Das geschah in einer Studie der Zeitschrift „Icarus“ der Gesellschaft für Bürger- und Menschenrecht (GBM) in Heft 3 und 4/ 2006, die schrieb, dass die Zahl dieser Toten in die Zehntausende geht, wenn sie nicht gar, wie intern angenommen wird, die Einhunderttausend erreichte. Laut der französischen Nachrichtenagentur „AFP“ töteten sich bereits im Jahr nach der Einverleibung der DDR in Ostdeutschland 4 294 Menschen selbst. ,Die Opfer waren Arbeiter und Genossenschaftsbauern, Lehrer, Ingenieure und Journalisten, Ärzte, Künstler und Wissenschaftler, von den Massenentlassungen Betroffene, obdachlos gewordene Personen, Kinder, die die Demütigungen ihrer Eltern nicht ertrugen. Der Suizidexperte Udo Grashoff berichtete, dass von 1989 bis 1991 die Selbstmordrate in den neuen Bundesländern um rund zehn Prozent anstieg. Wie viele von den über 11 000 Menschen, die in der Bundesrepublik jährlich Selbstmord begehen, Opfer der „Wende“ wurden, ist nicht bekannt.

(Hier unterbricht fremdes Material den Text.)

theorem witness_EncryptionIsInjectiveInTheBlock :
    ∃ (kt : Vector Word 64) (k : Vector Word 16) (p p' : Vector Word 8), encryptW kt k p = encryptW kt k p' :=
  ⟨roundConstants, Vector.replicate 16 0, Vector.replicate 8 0, Vector.replicate 8 0, rfl⟩

theorem witness_NothingWritesTheRoundConstants :
    (∃ t, exec .start (counts 64 32) = .next t) ∧ (∃ t, step ((at' .round 3).withInputs [.reset]) = .next t) :=
  ⟨⟨_, rfl⟩, ⟨_, rfl⟩⟩

theorem witness_ScheduleIsReadOnlyOnceComplete :
    (∃ t, step ((at' .round 63).withInputs [.tick]) = .next t) ∧
      (∃ t, step ((at' .done 0).withInputs [.cmd 0x1000#16]) = .next t) := ⟨⟨_, rfl⟩, ⟨_, rfl⟩⟩

theorem witness_KeyAndBlockAreFixedOutsideIdle :
    (∃ t, step ((at' .done 0).withInputs [.cmd 0x2055#16]) = .next t) ∧
    nextIs (step ((counts 63 0).withInputs [.cmd 0x2055#16])) (fun t => t.KB != State.reset.KB && t.KLEN != 63) = true ∧
    nextIs (step ((counts 0 31).withInputs [.cmd 0x3055#16])) (fun t => t.DB != State.reset.DB && t.DLEN != 31) = true ∧
    nextIs (step ((counts 64 32).withInputs [.cmd 0x1000#16])) (fun t => t.KLEN != 64 && t.DLEN != 32) = true :=
  ⟨⟨_, rfl⟩, by decide⟩

theorem witness_StateRegistersWrittenOnlyByLoadAndRound :
    nextIs (step ({ counts 64 32 with DB := State.reset.DB.set 0 1 }.withInputs [.cmd 0x4000#16]))
      (fun t => t.S != State.reset.S) = true ∧
    nextIs (step (at' .round 0)) (fun t => t.S != State.reset.S) = true := by decide

theorem witness_BusyPhasesEndOnlyByCompletionOrReset :
    nextIs (step (at' .expand 63)) (fun t => t.PHASE != .expand) = true ∧
      nextIs (step ((at' .round 63).withInputs [.tick])) (fun t => t.PHASE != .round) = true := by decide

theorem witness_CallEndsAreStableUntilClrOrReset :
    nextIs (step ((at' .error 0).withInputs [.cmd 0x1000#16])) (fun t => t.PHASE == .idle) = true ∧
      nextIs (step ((at' .done 0).withInputs [.reset])) (fun t => t.PHASE == .idle) = true ∧
      nextIs (step ((at' .done 0).withInputs [.cmd 0x4000#16])) (fun t => t.PHASE == .done) = true := by decide

theorem witness_EveryCommandGetsExactlyOneResponse :
    (∃ t, step ((at' .expand 16).withInputs [.cmd 0xF000#16]) = .next t) ∧
      (∃ t, step (at' .expand 16) = .next t) := ⟨⟨_, rfl⟩, ⟨_, rfl⟩⟩

theorem witness_StepTakesOneEvent :
    ∃ t, step ((at' .done 0).withInputs [.cmd 0x6000#16, .tick]) = .next t := ⟨_, rfl⟩

/-- A state of IDLE with one key byte pushed meets the invariants. -/
theorem one_byte_inv : (State.reset.pushKey 0x80).Inv where
  rom := rfl
  err := by decide
  idxExpand := fun h => by cases h
  idxQuiet := fun _ => rfl
  lengths := by
    rintro (h | h) <;> cases h
  expand := fun h => by cases h
  round := fun h => by cases h
  done := fun h => by cases h
  bounds := by decide

theorem witness_EveryStepKeepsInvariants :
    (State.reset.pushKey 0x80).Inv ∧ ∃ t, step (State.reset.pushKey 0x80) = .next t := ⟨one_byte_inv, _, rfl⟩

theorem witness_InvariantStatesAlwaysStep : ∃ s : State, s.Inv := ⟨_, one_byte_inv⟩

/-- 111 turns of the sequencer with an RDST among them. -/
def busyEvents : List Event := List.replicate 50 .tick ++ .cmd 0x5000#16 :: List.replicate 61 .tick

theorem busy_no_reset : .reset ∉ busyEvents := by simp [busyEvents]

theorem busy_count : busyEvents.count .tick = 111 := by
  simp [busyEvents]

theorem witness_EveryInterleavingReachesTheSameResult :
    ((at' .expand 16).withInputs (busyEvents ++ .tick :: [])).PHASE = .expand ∧
      ((at' .expand 16).withInputs (busyEvents ++ .tick :: [])).IDX = 16 ∧
      ((at' .expand 16).withInputs (busyEvents ++ .tick :: [])).inputs = busyEvents ++ .tick :: [] ∧
      .reset ∉ busyEvents ∧ busyEvents.count .tick = 111 :=
  ⟨rfl, rfl, rfl, busy_no_reset, busy_count⟩

theorem witness_AcceptedCallComputesTheCiphertext :
    ((counts 64 32).withInputs (.cmd 0x4000#16 :: (busyEvents ++ [.tick]))).PHASE = .idle ∧
      (counts 64 32).IDX = 0 ∧ (counts 64 32).KLEN = 64 ∧ (counts 64 32).DLEN = 32 ∧
      ((counts 64 32).withInputs (.cmd 0x4000#16 :: (busyEvents ++ [.tick]))).inputs =
        .cmd 0x4000#16 :: (busyEvents ++ [.tick]) ∧
      .reset ∉ busyEvents ∧ busyEvents.count .tick = 111 :=
  ⟨rfl, rfl, rfl, rfl, rfl, busy_no_reset, busy_count⟩

/-- A WAIT of 112 turns of the sequencer between two RDST. -/
def waitEvents : List Event := .cmd 0x5000#16 :: List.replicate 112 .tick ++ [.cmd 0x5000#16]

/-- The hypotheses of the call contract, for a key of this many bytes, a block of this many, and this WAIT. -/
def CallHypotheses (m n : Nat) (w : List Event) : Prop :=
  ∃ (s : State) (key data : List Byte) (wait : List Event), key.length = m ∧ data.length = n ∧ wait = w ∧
    (s.PHASE = .idle ∨ s.PHASE = .done ∨ s.PHASE = .error) ∧ s.IDX = 0 ∧
    (∀ e ∈ wait, isWaitEvent e = true) ∧ (key.length = 64 → data.length = 32 → 112 ≤ wait.count .tick) ∧
    s.inputs = encryptCall key data wait

theorem call_hypotheses (m n : Nat) (w : List Event) (hw : ∀ e ∈ w, isWaitEvent e = true)
    (hc : m = 64 → n = 32 → 112 ≤ w.count .tick) : CallHypotheses m n w :=
  ⟨(at' .error 0).withInputs (encryptCall (List.replicate m 0x80) (List.replicate n 0x01) w),
    List.replicate m 0x80, List.replicate n 0x01, w, by simp, by simp, rfl, .inr (.inr rfl), rfl, hw, by simpa using hc,
    rfl⟩

theorem witness_CallIsTheSourceFunction :
    CallHypotheses 63 31 [.cmd 0x5000#16] ∧ CallHypotheses 65 32 [] ∧ CallHypotheses 64 31 [.cmd 0x5000#16] ∧
    CallHypotheses 64 33 [] ∧ CallHypotheses 64 32 waitEvents ∧
    (∃ (k : Vector Byte 64) (d : Vector Byte 32), List.replicate 64 0x80 = k.toList ∧ List.replicate 32 0x01 = d.toList) :=
  ⟨call_hypotheses _ _ _ (by decide) (by decide), call_hypotheses _ _ _ (by decide) (by decide),
    call_hypotheses _ _ _ (by decide) (by decide), call_hypotheses _ _ _ (by decide) (by decide),
    call_hypotheses _ _ _ (by simp [waitEvents, isWaitEvent]) (fun _ _ => by simp [waitEvents]),
    ⟨Vector.replicate 64 0x80, Vector.replicate 32 0x01, rfl, rfl⟩⟩

/-- Two states in IDLE after one key byte, with different contents everywhere else. -/
theorem stale_same_live :
    SameLive { counts 1 0 with S := Vector.replicate 8 1, W := Vector.replicate 64 1, DB := Vector.replicate 32 1,
                               KB := State.reset.KB.set 1 0xFF } (counts 1 0) where
  K := rfl
  KLEN := rfl
  DLEN := rfl
  PHASE := rfl
  IDX := rfl
  ERR := rfl
  inputs := rfl
  rsps := rfl
  key := by
    intro _ j h hj
    have hj0 : j = 0 := Nat.lt_one_iff.mp hj
    subst hj0
    rfl
  data := fun _ j _ hj => absurd hj (Nat.not_lt_zero j)
  expand := fun h => by cases h
  round := fun h => by cases h
  done := fun h => by cases h

theorem witness_UnwrittenCellsAreNeverRead : ∃ s s' t : State, SameLive s s' ∧ step s = .next t :=
  ⟨_, _, _, stale_same_live, rfl⟩

theorem witness_EarlierCallsAreUnobservable :
    ∃ (s u v t : State), s.PHASE = .done ∧ exec .clr s = .next u ∧
      v = { u with S := Vector.replicate 8 1, W := Vector.replicate 64 2, KB := Vector.replicate 64 3,
                   DB := Vector.replicate 32 4 } ∧ Runs 1 u t :=
  ⟨(at' .done 0).withInputs [.cmd 0x1000#16, .cmd 0x4000#16], _, _, _, rfl, rfl, rfl, rfl⟩

end Sys2Proof.Tests
end

/-! PROOFS. What one step takes: its event, and the operation it runs (O45, O6, O7, O9). -/

namespace Sys2Proof.Machine

/-! ### The list of events -/

@[simp] theorem State.advance_inputs (s : State) : s.advance.inputs = s.inputs := by
  obtain ⟨p, i, hadv⟩ := s.advance_frame
  rw [hadv, State.setSeq_inputs]

@[simp] theorem State.startCall_inputs (s : State) : s.startCall.inputs = s.inputs := by
  rcases s.startCall_cases with ⟨_, hcall⟩ | ⟨_, _, hcall⟩ | ⟨_, _, hcall⟩ <;> simp [hcall]

/-- A host command, legal or not, takes and adds no event. -/
theorem exec_decodeCmd_inputs {c : CmdWord} {s t : State} (h : exec (decodeCmd c) s = .next t) :
    t.inputs = s.inputs := by
  obtain ⟨u, hu, hcases⟩ := exec_decodeCmd_cases c s
  obtain rfl : u = t := Host.Outcome.next.inj (hu.symm.trans h)
  rcases hcases with ⟨d, rfl⟩ | rfl | rfl | ⟨_, _, rfl⟩ | ⟨_, _, rfl⟩ | ⟨_, _, rfl⟩ | ⟨_, _, rfl⟩ <;> simp

/-- Settles O45, by the cases of a step that completes: a reset, a host command, or a turn of the sequencer in EXPAND,
in ROUND, or without a micro-operation. -/
theorem stepTakesOneEvent : Obligations.StepTakesOneEvent := by
  intro s t h
  rcases step_cases h with ⟨es, hin, rfl⟩ | ⟨c, es, hin, -, hexec⟩ | ⟨-, hturn⟩
  · simp [hin]
  · simp [hin, exec_decodeCmd_inputs hexec]
  · rcases hturn with ⟨-, -, rfl⟩ | ⟨-, rfl⟩ | ⟨-, -, rfl⟩ <;> simp

/-! ### The operation a step runs -/

/-- `seqReachable` says exactly that the decoder does not call `SEQ` unreachable (R78). -/
theorem State.seqReachable_iff (s : State) :
    s.seqReachable = true ↔ decode (.seq s.seqWord) ≠ .error .unreachable := by
  unfold State.seqReachable
  cases decode (.seq s.seqWord) with
  | ok i => simp
  | error e => cases e <;> simp

/-- Where `SEQ` selects an operation, the sequencer's turn is to run it (R160). -/
theorem State.sequencerTurn_of_decode {s : State} {i : Instr} (h : decode (.seq s.seqWord) = .ok i) :
    s.sequencerTurn = .run i s := by
  simp [State.sequencerTurn, h]
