-- ==== Sys2Proof/Word.lean ====
section
/-! DEFINITION. The word types of the engine, its time unit and the shape of a sparse table. -/
namespace Sys2Proof

/-- One byte. -/
abbrev Byte := BitVec 8

/-- One 32-bit word: a register, a token, a word of a binding. -/
abbrev Word := BitVec 32

/-- One 64-bit word: a tally, an instruction slot, a context word. -/
abbrev DWord := BitVec 64

/-- The payload of one flit (R126). -/
abbrev Payload := BitVec 512

/-- Time in units of 10 ps, so that every figure of the manual's budgets is a whole number (0.08 ns is 8). -/
abbrev Time := Nat

/-- A sparse array as plain data: keys strictly rising, no entry equal to what an unlisted key reads as. -/
abbrev Tab (α : Type) := List (Nat × α)

/-- One microsecond. -/
abbrev usec : Time := 100000

/-- One millisecond. -/
abbrev msec : Time := 100000000

/-- One second. -/
abbrev second : Time := 100000000000

end Sys2Proof
end

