-- ==== Sys2Proof/Machine/Flit.lean ====
section
/-! DEFINITION. Places on the wafer and the flits that travel between them: locations, destination indices,
edge attachment, flit headers, link trailers, zero-run compression and the two CRCs
(*Wafer geography and addressing*, *The mesh, flits and links*). -/
namespace Sys2Proof.Machine

open Sys2Proof

/-! Locations (R48–R56). Directions are numbered 0 N, 1 E, 2 S, 3 W. -/

/-- The column of paddock `n` (R49). -/
def padCol (n : Nat) : Nat := n % 28

/-- The row of paddock `n` (R49). -/
def padRow (n : Nat) : Nat := n / 28

/-- The paddock at a location. -/
def padAt (c r : Nat) : Nat := 28 * r + c

/-- The field of paddock `n`: seven columns of fields, twelve rows (Table MAP-1, R9). -/
def fieldOf (n : Nat) : Nat := 7 * (padRow n / 4) + padCol n / 4

/-- The sixteen paddocks of field `f`, by local row and column. -/
def fieldPads (f : Nat) : List Nat :=
  (List.range 16).map fun i => padAt (4 * (f % 7) + i % 4) (4 * (f / 7) + i / 4)

/-- Whether paddock `n` is an F-paddock: local row 0 of its field (R7). -/
def isFine (n : Nat) : Bool := padRow n % 4 = 0

/-- Whether a destination index is listed in Table MAP-2 (R52). -/
def destListed (d : Nat) : Bool :=
  d < 1344 || (1536 ≤ d && d < 1560) || (1568 ≤ d && d < 1580) || (1600 ≤ d && d < 1616) || d = 1632 || d = 1633

def nedDest (k : Nat) : Nat := 1536 + k
def medDest (k : Nat) : Nat := 1568 + k
def spdDest (k : Nat) : Nat := 1600 + k
def shcDest (i : Nat) : Nat := 1632 + i

/-- The destination index of the die in slot `q` of an edge (Table MAP-4, R54). -/
def slotDie (edge q : Nat) : Nat :=
  if q < 4 then nedDest (6 * edge + q)
  else if q = 11 then nedDest (6 * edge + 4)
  else if q = 12 then nedDest (6 * edge + 5)
  else if q % 2 = 0 then spdDest (4 * edge + (q - 4) / 2)
  else medDest (3 * edge + (q - 5) / 2)

/-- The die attached across the outward border `dir` of paddock `n`, with which of its two edge ports (Table MAP-3). -/
def attachedDie (n dir : Nat) : Option (Nat × Nat) :=
  let c := padCol n
  let r := padRow n
  if dir = 2 && r = 0 then
    (if c < 2 then some (shcDest 0, c) else some (slotDie 0 ((c - 2) / 2), c % 2))
  else if dir = 0 && r = 47 then
    (if c ≥ 26 then some (shcDest 1, c - 26) else some (slotDie 2 (c / 2), c % 2))
  else if (dir = 1 && c = 27) || (dir = 3 && c = 0) then
    let edge := if dir = 1 then 1 else 3
    if r ≥ 46 then some (slotDie edge 12, r - 46)
    else if r % 4 < 2 then some (slotDie edge (r / 4), r % 4)
    else none
  else none

/-- The paddock behind edge port `e` of the die in slot `q` of an edge (Table MAP-3). -/
def slotPad (edge q e : Nat) : Nat × Nat :=
  if edge = 0 then (padAt (2 * q + 2 + e) 0, 2)
  else if edge = 2 then (padAt (2 * q + e) 47, 0)
  else
    let r := if q = 12 then 46 + e else 4 * q + e
    if edge = 1 then (padAt 27 r, 1) else (padAt 0 r, 3)

/-- The paddock and border behind edge port `e` of die `d` (a destination index). -/
def diePad (d e : Nat) : Nat × Nat :=
  if d = 1632 then (padAt e 0, 2)
  else if d = 1633 then (padAt (26 + e) 47, 0)
  else if d < 1568 then
    let k := d - 1536
    let i := k % 6
    slotPad (k / 6) (if i < 4 then i else i + 7) e
  else if d < 1600 then slotPad ((d - 1568) / 3) (2 * ((d - 1568) % 3) + 5) e
  else slotPad ((d - 1600) / 4) (2 * ((d - 1600) % 4) + 4) e

/-- The paddock across border `dir` of paddock `n`, if the border is internal. -/
def padBeyond (n dir : Nat) : Option Nat :=
  let c := padCol n
  let r := padRow n
  if dir = 0 then (if r < 47 then some (n + 28) else none)
  else if dir = 1 then (if c < 27 then some (n + 1) else none)
  else if dir = 2 then (if 0 < r then some (n - 28) else none)
  else (if 0 < c then some (n - 1) else none)

/-- The opposite direction. -/
def oppDir (dir : Nat) : Nat := (dir + 2) % 4

/-- One end of a border: `4·n + dir` for paddock `n`, `8192 + 2·d + e` for edge port `e` of die `d`. -/
def padEnd (n dir : Nat) : Nat := 4 * n + dir
def dieEnd (d e : Nat) : Nat := 8192 + 2 * d + e

/-- The end across the border from `x`; `none` for an edge border without an edge port (R55). -/
def peerEnd (x : Nat) : Option Nat :=
  if x < 5376 then
    match padBeyond (x / 4) (x % 4) with
    | some m => some (padEnd m (oppDir (x % 4)))
    | none => (attachedDie (x / 4) (x % 4)).map fun p => dieEnd p.1 p.2
  else if x ≥ 8192 then
    let p := diePad ((x - 8192) / 2) (x % 2)
    some (padEnd p.1 p.2)
  else none

/-- The key of one lane of one end. -/
def linkKey (x lane : Nat) : Nat := 4 * x + lane

/-! Flits (R126–R131). -/

/-- A flit: header fields of Table MESH-2 and payload. -/
structure Flit where
  typ : BitVec 4
  wafer : BitVec 4
  dest : BitVec 11
  endpt : BitVec 10
  fold : BitVec 6
  ctx : BitVec 2
  epoch : BitVec 3
  seq : BitVec 8
  tag : BitVec 16
  payload : Payload
deriving DecidableEq, Repr

/-- The empty flit: what a NULL beat carries. -/
def Flit.null : Flit := ⟨0, 0, 0, 0, 0, 0, 0, 0, 0, 0⟩

/-- Flit types (Table MESH-3). -/
abbrev ftNull : BitVec 4 := 0
abbrev ftData : BitVec 4 := 1
abbrev ftDataEnd : BitVec 4 := 2
abbrev ftBellwether : BitVec 4 := 3
abbrev ftMemReq : BitVec 4 := 4
abbrev ftMemRet : BitVec 4 := 5
abbrev ftSysReq : BitVec 4 := 6
abbrev ftSysRsp : BitVec 4 := 7
abbrev ftReport : BitVec 4 := 8

/-- The 64 header bits, bit 0 first (Table MESH-2). -/
def Flit.header (f : Flit) : BitVec 64 :=
  BitVec.ofNat 64 (f.typ.toNat + f.wafer.toNat * 2 ^ 4 + f.dest.toNat * 2 ^ 8 + f.endpt.toNat * 2 ^ 19
    + f.fold.toNat * 2 ^ 29 + f.ctx.toNat * 2 ^ 35 + f.epoch.toNat * 2 ^ 37 + f.seq.toNat * 2 ^ 40 + f.tag.toNat * 2 ^ 48)

/-- The flit that a header and a payload make. -/
def Flit.ofHeader (h : BitVec 64) (p : Payload) : Flit :=
  ⟨BitVec.ofNat 4 (bitsOf h 0 4), BitVec.ofNat 4 (bitsOf h 4 4), BitVec.ofNat 11 (bitsOf h 8 11),
   BitVec.ofNat 10 (bitsOf h 19 10), BitVec.ofNat 6 (bitsOf h 29 6), BitVec.ofNat 2 (bitsOf h 35 2),
   BitVec.ofNat 3 (bitsOf h 37 3), BitVec.ofNat 8 (bitsOf h 40 8), BitVec.ofNat 16 (bitsOf h 48 16), p⟩

/-- Word `i` of a payload, word 0 least significant. -/
def payWord (p : Payload) (i : Nat) : Word := BitVec.ofNat 32 (bitsOf p (32 * i) 32)

/-- The payload with the given words, word 0 first. -/
def payOfWords (ws : List Word) : Payload :=
  BitVec.ofNat 512 (ws.foldr (fun w acc => w.toNat + 2 ^ 32 * acc) 0)

/-- The 64 bytes of a payload. -/
def payBytes (p : Payload) : List Byte := leBytes 64 p.toNat

/-- The payload holding up to 64 bytes, the rest zero. -/
def payOfBytes (bs : List Byte) : Payload := BitVec.ofNat 512 (leNat (bs.take 64))

/-- Whether a flit type is reserved (R129). -/
def Flit.reservedType (f : Flit) : Bool := decide (f.typ.toNat > 8)

/-- The types that carry a fold's lease (R127): DATA, DATA_END, BELLWETHER, MEM_REQ, MEM_RET. -/
def Flit.isFoldType (f : Flit) : Bool := 1 ≤ f.typ.toNat && f.typ.toNat ≤ 5

/-- Whether a flit may travel on a lane and VC (R124). -/
def laneRuleOk (lane : Nat) (vc : Bool) (f : Flit) : Bool :=
  if f.fold = 0 then lane = 0 && !vc else lane ≠ 0 || vc

/-- Whether a paddock accepts a flit at its endpoint (R130). A BELLWETHER is the controller's whatever the endpoint. -/
def padAccepts (n : Nat) (f : Flit) : Bool :=
  if f.typ = ftSysReq || f.typ = ftBellwether then true
  else if f.typ = ftData || f.typ = ftDataEnd || f.typ = ftMemRet then
    isFine n || f.endpt.toNat ≤ 8
  else false

/-- Whether a die accepts a flit (Table MESH-4a, R131). -/
def dieAccepts (d : Nat) (f : Flit) : Bool :=
  if d ≥ 1632 then (f.typ = ftSysReq || f.typ = ftSysRsp || f.typ = ftReport) && f.fold = 0
  else if f.typ = ftSysReq then f.fold = 0
  else if d < 1560 then ((f.typ = ftData || f.typ = ftDataEnd) && f.endpt = 0) || f.typ = ftBellwether
  else if d < 1580 then (f.typ = ftMemReq || f.typ = ftData || f.typ = ftDataEnd) && f.endpt = 0
  else false

/-! Beats (R132, R133, R150). -/

/-- The trailer of a link beat (Table MESH-5). -/
structure Trailer where
  lseq : BitVec 5
  ack : BitVec 5
  nak : Bool
  down : Bool
  cc0 : BitVec 5
  cc1 : BitVec 5
  pair : Bool
deriving DecidableEq, Repr

/-- A 616-bit beat as it crosses a link: 576 bits of flit or pair, 24 of trailer, 16 of CRC. -/
abbrev BeatBits := BitVec 616

/-- The 24 bits of a trailer. -/
def Trailer.bits (t : Trailer) : Nat :=
  t.lseq.toNat + t.ack.toNat * 2 ^ 5 + (if t.nak then 2 ^ 10 else 0) + (if t.down then 2 ^ 11 else 0)
    + t.cc0.toNat * 2 ^ 12 + t.cc1.toNat * 2 ^ 17 + (if t.pair then 2 ^ 22 else 0)

/-- The trailer of a beat. -/
def beatTrailer (b : BeatBits) : Trailer :=
  ⟨BitVec.ofNat 5 (bitsOf b 576 5), BitVec.ofNat 5 (bitsOf b 581 5), bitAt b 586, bitAt b 587,
   BitVec.ofNat 5 (bitsOf b 588 5), BitVec.ofNat 5 (bitsOf b 593 5), bitAt b 598⟩

/-- One step of a CRC register of 16 bits with polynomial 0x1021, no reflection. -/
def crc16Step (crc : BitVec 16) (bit : Bool) : BitVec 16 :=
  let fb := crc.msb != bit
  let sh := crc <<< 1
  if fb then sh ^^^ 0x1021#16 else sh

/-- The CRC-16 of bits in transmission order, initial value 0xFFFF, no final XOR (R133). -/
def crc16Bits (bits : List Bool) : BitVec 16 := bits.foldl crc16Step 0xFFFF#16

/-- The CRC-16 of a beat's 600 covered bits, bit 0 first. -/
def beatCrc (b : BeatBits) : BitVec 16 := crc16Bits ((List.range 600).map fun i => b.getLsbD i)

/-- Whether a beat's CRC holds. -/
def beatGood (b : BeatBits) : Bool := beatCrc b = BitVec.ofNat 16 (bitsOf b 600 16)

/-- The payload words that are not zero: their mask and the words in ascending order (zero-run compression). -/
def compressMask (p : Payload) : Nat :=
  ((List.range 16).map fun i => if payWord p i = 0 then 0 else 2 ^ i).sum

def compressWords (p : Payload) : List Word := ((List.range 16).map (payWord p)).filter (· ≠ 0)

/-- Whether a payload may share a beat: at most six nonzero words (R150). -/
def compressible (p : Payload) : Bool := (compressWords p).length ≤ 6

/-- The bits of a compressed payload and how many they are: mask, then the nonzero words. -/
def compressBits (p : Payload) : Nat × Nat :=
  let ws := compressWords p
  (compressMask p + 2 ^ 16 * (ws.foldr (fun w acc => w.toNat + 2 ^ 32 * acc) 0), 16 + 32 * ws.length)

/-- Restore the payload that a mask and the following words give, reading from bit `o` of a beat; answers its length. -/
def decompressAt (b : Nat) (o : Nat) : Payload × Nat :=
  let mask := (b >>> o) % 2 ^ 16
  let step (acc : List Word × Nat) (i : Nat) : List Word × Nat :=
    if mask / 2 ^ i % 2 = 1 then (acc.1 ++ [BitVec.ofNat 32 (b >>> acc.2)], acc.2 + 32) else (acc.1 ++ [0], acc.2)
  let r := (List.range 16).foldl step ([], o + 16)
  (payOfWords r.1, r.2)

/-- The flits a good beat carries: none for a NULL beat, two when PAIR is set. -/
def beatFlits (b : BeatBits) : List Flit :=
  if bitAt b 598 then
    let v := b.toNat % 2 ^ 576
    let a := decompressAt v 64
    let c := decompressAt v (a.2 + 64)
    [Flit.ofHeader (BitVec.ofNat 64 v) a.1, Flit.ofHeader (BitVec.ofNat 64 (v >>> a.2)) c.1]
  else
    let f := Flit.ofHeader (BitVec.ofNat 64 (bitsOf b 0 64)) (BitVec.ofNat 512 (bitsOf b 64 512))
    if f.typ = ftNull then [] else [f]

/-- The beat that carries the given flits (at most two) and trailer, its CRC computed. -/
def mkBeat (fs : List Flit) (t : Trailer) : BeatBits :=
  let body : Nat :=
    match fs with
    | [] => 0
    | [f] => f.header.toNat + 2 ^ 64 * f.payload.toNat
    | f :: g :: _ =>
      let a := compressBits f.payload
      let c := compressBits g.payload
      f.header.toNat + 2 ^ 64 * (a.1 + 2 ^ a.2 * (g.header.toNat + 2 ^ 64 * c.1))
  let v := body + 2 ^ 576 * t.bits
  BitVec.ofNat 616 (v + 2 ^ 600 * (beatCrc (BitVec.ofNat 616 v)).toNat)

/-! CRC-32 of Ethernet frames. -/

/-- One byte into the reflected CRC-32 register. -/
def crc32Byte (crc : Word) (b : Byte) : Word :=
  (List.range 8).foldl (fun c _ => if c.getLsbD 0 then (c >>> 1) ^^^ 0xEDB88320#32 else c >>> 1)
    (crc ^^^ BitVec.ofNat 32 b.toNat)

/-- The four FCS bytes of a frame, in transmission order. -/
def fcsOf (bs : List Byte) : List Byte := leBytes 4 (~~~ (bs.foldl crc32Byte 0xFFFFFFFF#32)).toNat

end Sys2Proof.Machine
end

Autoren der Studie waren u. a. der bekannte Faschismusforscher der DDR, Prof. Manfred Weißbecker, der Ökonom Prof. Harry Nick, der Pfarrer Dr. Dieter Frielinghaus, die Schauspielerin Käthe Reichel und der Rechtsanwalt Peter Michael Diestel. Weißbecker schrieb über seinen Kollegen an der Jenenser Universität Prof. Gerhard Riege, dem als Mitglied des Bundestages in dem „hohen Haus“ blanker antikommunistischer Hass entgegenschlug. In ihm entäußerte sich ein „Ungeist, der noch Schlimmeres als Keim in sich trägt“, urteilte Gerhard Haney, einer der Kollegen Rieges. „Sie werden den Sieg über uns voll auskosten. Nur die vollständige Hinrichtung ihres Gegners gestattet es ihnen, die Geschichte umzuschreiben und von allen braunen und schwarzen Flecken zu reinigen“, schrieb Prof. Riege bevor er am 15. Februar 1992 den Freitod wählte.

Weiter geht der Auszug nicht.